> **Work order**
Give back an exact copy of the lines in the records below, from the line that has "are free. -/" through the line that has "let sc := some d.coord.sc", and nothing besides.

> **Provided material**
-- ==== Sys2Proof/Machine/Reads.lean ====
section
/-! DEFINITION. Read data and its decode (R282 to R304, R344, R345), the merge of read-modify-write, and write data sent. -/

namespace Sys2Proof.Machine

/-! ### Decode of a burst -/

/-- The retired device of a rank unit (R292). -/
def Block.retired (b : Block) (c u : Nat) : Option Nat :=
  let v := b.f 0x0C01 c (8 * u)
  if v == 0 then none else some (v - 1)

/-- The rank unit of coordinates. -/
def Block.unit (b : Block) (x : Coord) : Nat := b.unitOf x.chan x.rank x.sc

/-- A burst descrambled and decoded for a request (R281 to R290, R300). -/
def Block.decode (b : Block) (d : DReq) (raw : BitVec 640) : Decode :=
  let c := d.coord.chan
  let y := b.layout c
  let slot := b.keySlot d.pond d.blk
  let x := scramble (b.keys.getD slot 0) d.blk raw &&& usedBits y
  decodeGrid y d.blk slot (b.retired c (b.unit d.coord)) x

/-- Coordinates as CORRECTED and REBUILT list them (R304). -/
def Coord.fields (x : Coord) : List (Nat × Nat) :=
  [(1, x.sc), (1, x.rank), (1, x.cid), (1, x.bg), (1, x.ba), (4, x.row), (1, x.col)]

/-! ### Rebuild counts and retirement (R288, R289) -/

/-- The order of the layouts in R278. -/
def Layout.code : Layout → Nat
  | .g5x4 => 0 | .g5x8 => 1 | .g4x4 => 2 | .g4x8 => 3

/-- DEVICE_RETIRED (R304). -/
def Block.retireEvent (b : Block) (c u dev start : Nat) (written : Bool) : Block :=
  let sc := if b.ddr4 c then 0 else u % 2
  let rank := if b.ddr4 c then u else u / 2
  b.event (chanCode c 3) [(1, sc), (1, rank), (1, dev), (1, (b.layout c).code), (8, twos 8 ((start : Int) + b.net.blkOff)),
    (1, if written then 1 else 0)]

/-- A rebuild is offered to the count of its device, which a count of 16 retires (R288, R289). The answer is the count after it and,
where the device was retired, the start of its window. -/
def Block.offer (b : Block) (x : Coord) (dev blk : Nat) : Block × Nat × Option Nat :=
  let u := b.unit x
  let key := 16 * u + dev
  let w := b.f 0x0C00 0 16
  let n := tget {} (b.chan x.chan).rebuilds key
  let n := if !(w == 0) && !(n.count == 0) && w * 10 ^ 9 ≤ b.clk.ns - n.start then { n with count := 0 } else n
  if !(n.count == 0) && n.last == blk then
    (b.modChan x.chan (fun ch => { ch with rebuilds := tput {} ch.rebuilds key n }), n.count, none)
  else
    let n : Rebuild := { count := n.count + 1, start := if n.count == 0 then b.clk.ns else n.start, last := blk }
    let b := b.modChan x.chan (fun ch => { ch with rebuilds := tput {} ch.rebuilds key n })
    if 16 ≤ n.count && b.flag 0x0C00 0 0 && (b.retired x.chan u).isNone then
      (b.setF 0x0C01 x.chan (8 * u) (dev + 1), n.count, some n.start)
    else (b, n.count, none)

/-! ### What a final decode records (R295, R302, R344) -/

/-- CORRECTED with its kind and place (R304). -/
def Block.corrected (b : Block) (d : DReq) (kind place : Nat) : Block :=
  b.event (chanCode d.coord.chan 0)
    (d.coord.fields ++ [(1, kind), (1, place / 128), (1, place % 128), (1, d.requester)])

/-- CORRECTED for a retired device rebuilt with no further bit (R295). R304 lists no kind, beat and lane for it: they are free. -/
def Block.noteErased (b : Block) (d : DReq) : Block :=
  let x := fun k => (Config.unstated (b.free + k)).toNat % 256
  { b with free := b.free + 3 }.event (chanCode d.coord.chan 0) (d.coord.fields ++ [(1, x 0), (1, x 1), (1, x 2), (1, d.requester)])

/-- Events and counters of a final decode that gives data: corrections and rebuilds. `reads` says that a READ is served by it. -/
def Block.noteGood (b : Block) (d : DReq) (o : Outcome) (reads : Bool) : Block :=
  let c := d.coord.chan
  let sc := some d.coord.sc
  match o with
  | .corrected k => (b.countC c 0x19 none none sc 1).corrected d 0 k
  | .checkBit k => (b.countC c 0x19 none none sc 1).corrected d 1 k
  | .c0Failed => (b.countC c 0x19 none none sc 1).corrected d 2 0
  | .c1Failed => (b.countC c 0x19 none none sc 1).corrected d 3 0
  | .erasedFurther k => (b.countC c 0x1A none none sc 1).corrected d 4 k
  | .erased =>
    let b := b.countC c 0x1A none none sc 1
    if reads then b.noteErased d else b
  | .rebuilt dev bits =>
    let r := (b.countC c 0x1A none none sc 1).offer d.coord dev d.blk
    let b := r.1.event (chanCode c 1) (d.coord.fields ++ [(1, dev), (1, bits), (4, sat32 r.2.1)])
    match r.2.2 with
    | none => b
    | some start => b.retireEvent c (b.unit d.coord) dev start false
  | _ => b

/-- UNCORRECTABLE, a pond announcement (R295, R304). -/
def Block.uncorrectable (b : Block) (d : DReq) (o : Outcome) (poisoned : Bool) : Block :=
  let c := d.coord.chan
  let cause := if o == .mismatch then 1 else if (b.retired c (b.unit d.coord)).isSome then 2 else 0
  (b.countC c 0x1B none none (some d.coord.sc) 1).emitPond (chanCode c 2)
    (encFields [(8, d.coord.param), (8, d.blk), (1, d.pond), (1, d.requester), (1, cause), (1, if poisoned then 1 else 0)])
    (some d.pond)

/-- The outcome is uncorrectable. -/
def Outcome.bad : Outcome → Bool
  | .uncorrectable => true
  | _ => false

/-- What a final decode that is bad records, with the poison write of R296 where `write` says so. -/
def Block.noteBad (b : Block) (d : DReq) (o : Outcome) (data : Block512) (write : Bool) : Block :=
  if o == .mismatch then b.uncorrectable d o false
  else if o.bad then
    if write then
      let r := b.poisonWrite d.pond d.blk d.cls data d.stale
      r.1.uncorrectable d o r.2
    else b.uncorrectable d o false
  else b

/-! ### The return of a read -/

/-- The head of the reads in flight on a queue. -/
def Queue.returning (k : Queue) : Option QEnt := k.flight.head?.bind (fun id => k.ents.find? (fun e => e.d.id == id))

/-- The head of the reads in flight is taken off. -/
def Queue.landed (k : Queue) : Queue := { k with flight := k.flight.drop 1 }

/-- A burst returns for the read at the head, if `kinds` has it: it is read again once where its decode asks for that
(R294), and otherwise `go` acts on the final decode. -/
def Block.burst (b : Block) (c q : Nat) (raw : BitVec 640) (kinds : DKind → Bool)
    (go : Block → QEnt → Decode → Block) : Block :=
  let k := (b.chan c).queue q
  match k.returning with
  | none => b.modQueue c q (fun k => if k.flight.isEmpty then k else k.landed)
  | some e =>
    if !(kinds e.d.kind) then b else
    let r := b.decode e.d raw
    let b := b.modQueue c q Queue.landed
    if r.out.rereads && !e.reread then
      let b := b.modQueue c q (fun k => k.setEnt e.d.id (fun e => { e with reread := true, sel := false }))
      (b.countC c 0x1C none none (some e.d.coord.sc) 1).modSnd e.d.owner (fun s => { s with reread := true })
    else
      go (b.modSnd e.d.owner (fun s => { s with decode := r.out.code, tData := some b.clk.cclk })) e r

/-- A demand READ or debug read completes by its final decode (R295). -/
def Block.demand (f : SramFault) (b : Block) (e : QEnt) (r : Decode) : Block :=
  let d := e.d
  let b := b.modQueue d.coord.chan (b.dq d) (fun k => k.free d.id)
  let b := (b.noteGood d r.out true).noteBad d r.out r.data true
  if f == .data && r.out.status ≤ stCorrected then
    (b.parity 0 d.requester d.tag 3).finishOwner d.owner stErrorInternal none
  else b.finishOwner d.owner r.out.status (some r.data)

/-- A copier read is written to the spare row as its final decode leaves it (R350). -/
def Block.copied (b : Block) (e : QEnt) (r : Decode) : Block :=
  let d := e.d
  let b := (b.noteGood d r.out false).noteBad d r.out r.data false
  let id := b.nextId
  let b := b.modQueue d.coord.chan (b.dq d) (fun k => (k.free d.id).lock d.blk id)
  b.issue { d with kind := .copyWrite, data := r.data, poison := r.out.marks || r.out == .mismatch }

/-- READ_DATA_DECODE: a demand, debug-port or copier read. -/
def execReadDataDecode (c : Fin 8) (q : Fin 2) (raw : BitVec 640) (f : SramFault) (s : State) :
    Host.Outcome State Fault Refusal :=
  s.does (fun b => b.burst c.val q.val raw (fun k => k == .read || k == .debugRead || k == .copyRead)
    (fun b e r => if e.d.kind == .copyRead then b.copied e r else Block.demand f b e r))

/-- A line fill returns (R361). -/
def Block.fillBurst (b : Block) (e : QEnt) (r : Decode) : Block :=
  let d := e.d
  let b := b.modQueue d.coord.chan (b.dq d) (fun k => k.free d.id)
  let served := b.reqs.filter (fun x => b.cache.fills.any (fun f => f.id == d.id && f.waiters.contains x.id))
  let b := b.noteGood d r.out (served.isEmpty || served.any (fun x => x.op == .read))
  match b.cache.fills.find? (fun f => f.id == d.id) with
  | none => b.noteBad d r.out r.data true
  | some f =>
    let x := b.fillReturn f r.out.status r.out.marks r.out.bad r.data d.cls d.stale
    if r.out == .mismatch || r.out.bad then x.1.uncorrectable d r.out x.2 else x.1

/-- LINE_FILL_RETURN: a line fill or a prefetch. -/
def execLineFillReturn (c : Fin 8) (q : Fin 2) (raw : BitVec 640) (s : State) : Host.Outcome State Fault Refusal :=
  s.does (fun b => b.burst c.val q.val raw (fun k => k == .lineFill || k == .prefetch) Block.fillBurst)

/-- The old block of a WRITE_PARTIAL is decoded and merged (R223, R302). -/
def Block.rmw (b : Block) (e : QEnt) (r : Decode) : Block :=
  let d := e.d
  let b := b.noteGood d r.out false
  if r.out == .mismatch then
    let b := b.modQueue d.coord.chan (b.dq d) (fun k => (k.unlock d.blk).free d.id)
    (b.uncorrectable d r.out false).finishOwner d.owner stErrorCommand none
  else
    let b := if r.out.bad then b.uncorrectable d r.out true else b
    b.mergeWrite d r.data r.out.marks r.out.status

/-- RMW_MERGE. -/
def execRmwMerge (c : Fin 8) (q : Fin 2) (raw : BitVec 640) (s : State) : Host.Outcome State Fault Refusal :=
  s.does (fun b => b.burst c.val q.val raw (fun k => k == .writePartial) Block.rmw)

/-! ### The dredge's decode (R343 to R345) -/

/-- The dredge's counts of a pond changed. -/
def Block.modDredge (b : Block) (p : Nat) (g : Dredge → Dredge) : Block := { b with dredge := tmod {} b.dredge p g }

/-- Blocks of a pond. -/
def Block.pondBlocks (b : Block) (p : Nat) : Nat := b.f 0x0300 p 16 * 2 ^ 22

/-- A pond that the dredge walks (R342). -/
def Block.walks (b : Block) (p : Nat) : Bool :=
  let rt := b.pondRt p
  !(b.f 0x0300 p 16 == 0) && p < 63 && !rt.lost && !rt.marked && rt.draining.isEmpty && b.flag 0x0300 p 51 &&
    !(b.f 0x0C02 0 0 == 0) && (!(b.f 0x0300 p 40 == 1) || (tget {} b.dredge p).wfReady)

/-- The block interval I of a pond in ns (R343). -/
def Block.interval (b : Block) (p : Nat) : Nat :=
  let rate := b.f 0x0C02 0 0
  let size := b.f 0x0300 p 16
  if rate == 65535 then b.f 0x0300 p 96 * 3600 * 10 ^ 9 / (size * 2 ^ 22)
  else
    let sum := (((enabledPonds b.cfg).filter (fun e => b.walks e.1)).map (·.2)).sum
    64000 * sum / (rate * size)

/-- A pass that has read or passed over its last block ends: event 0x74, and 0x75 where it is late (R343, R344). -/
def Block.endPass (b : Block) (p : Nat) : Block :=
  let w := tget {} b.dredge p
  let l := b.pondBlocks p
  if w.cursor < l || l == 0 || b.chans.any (fun ch => (ch.find (fun d => d.kind == .dredgeRead && d.pond == p)).isSome) then b
  else
    let took := (b.blockTime - w.passStart).toNat
    let due := l * b.interval p
    let ms := fun n => sat32 (n / 10 ^ 6)
    let b := b.event 0x74 [(1, p), (4, sat32 (w.passes + 1)), (8, w.read), (8, w.corrected), (8, w.poisoned), (8, w.bad),
      (4, sat32 w.unwritten), (4, ms took)]
    let b := if due + due / 8 < took then b.event 0x75 [(1, p), (4, ms due), (4, ms took)] else b
    b.modDredge p (fun w => { w with
      passes := (w.passes + 1) % 2 ^ 32, cursor := 0, passStart := max b.blockTime (w.passStart + due)
      read := 0, corrected := 0, poisoned := 0, bad := 0, unwritten := 0 })

/-- The line that a dredge decode may use or spare: present, and without the poison mark where it is to repair (R345). -/
def Block.dredgeLine (b : Block) (d : DReq) : Option (Loc × Line) := b.cache.lookup d.blk

/-- A corrected dredge block is written back, unless its line is present (R345). -/
def Block.dredgeWrite (b : Block) (d : DReq) (data : Block512) : Block :=
  let b := b.modDredge d.pond (fun w => { w with corrected := w.corrected + 1 })
  if (b.dredgeLine d).isSome then b
  else b.issue { d with kind := .dredgeWb, cls := b.dredgeClass, data := data, owner := none }

/-- The dredge acts on a final decode (R344, R345). -/
def Block.dredged (b : Block) (e : QEnt) (r : Decode) : Block :=
  let d := e.d
  let b := b.modQueue d.coord.chan (b.dq d) (fun k => k.free d.id)
  let b := (b.noteGood d r.out false).modDredge d.pond (fun w => { w with read := w.read + 1 })
  let b := match r.out with
    | .clean | .erased => b
    | .poison => b.modDredge d.pond (fun w => { w with poisoned := w.poisoned + 1 })
    | .corrected _ | .rebuilt _ _ | .checkBit _ | .c0Failed | .c1Failed | .erasedFurther _ => b.dredgeWrite d r.data
    | .mismatch | .uncorrectable =>
      let b := b.modDredge d.pond (fun w => { w with bad := w.bad + 1 })
      match (b.dredgeLine d).filter (fun (x : Loc × Line) => !x.2.poison) with
      | none => b.noteBad { d with cls := b.dredgeClass } r.out r.data true
      | some (at_, l) =>
        let b := b.countC d.coord.chan 0x1B none none (some d.coord.sc) 1
        let b := b.event 0x76 [(1, d.pond), (8, d.blk), (1, d.coord.chan), (8, d.coord.param), (1, if l.dirty then 0 else 1)]
        b.update at_ { l with
          dirty := true, newer := l.wb.isSome, dirtyAt := if l.dirty then l.dirtyAt else b.blockTime
          age := if l.dirty then l.age else none }
  b.endPass d.pond

/-- DREDGE_DECODE. -/
def execDredgeDecode (c : Fin 8) (q : Fin 2) (raw : BitVec 640) (s : State) : Host.Outcome State Fault Refusal :=
  s.does (fun b => b.burst c.val q.val raw (fun k => k == .dredgeRead) Block.dredged)

/-! ### Write data (R221) -/

/-- The last beat of the oldest write being sent has left: its entry is released. -/
def Block.sent (b : Block) (c q : Nat) : Block :=
  b.modQueue c q (fun k => match k.sending with
    | [] => k
    | id :: t => { k.free id with sending := t })

/-- WRITE_DATA_SENT. -/
def execWriteDataSent (c : Fin 8) (q : Fin 2) (s : State) : Host.Outcome State Fault Refusal :=
  s.does (fun b => b.sent c.val q.val)

end Sys2Proof.Machine
end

> **Reply**
/-- CORRECTED for a retired device rebuilt with no further bit (R295). R304 lists no kind, beat and lane for it: they are free. -/
def Block.noteErased (b : Block) (d : DReq) : Block :=
  let x := fun k => (Config.unstated (b.free + k)).toNat % 256
  { b with free := b.free + 3 }.event (chanCode d.coord.chan 0) (d.coord.fields ++ [(1, x 0), (1, x 1), (1, x 2), (1, d.requester)])

/-- Events and counters of a final decode that gives data: corrections and rebuilds. `reads` says that a READ is served by it. -/
def Block.noteGood (b : Block) (d : DReq) (o : Outcome) (reads : Bool) : Block :=
  let c := d.coord.chan
  let sc := some d.coord.sc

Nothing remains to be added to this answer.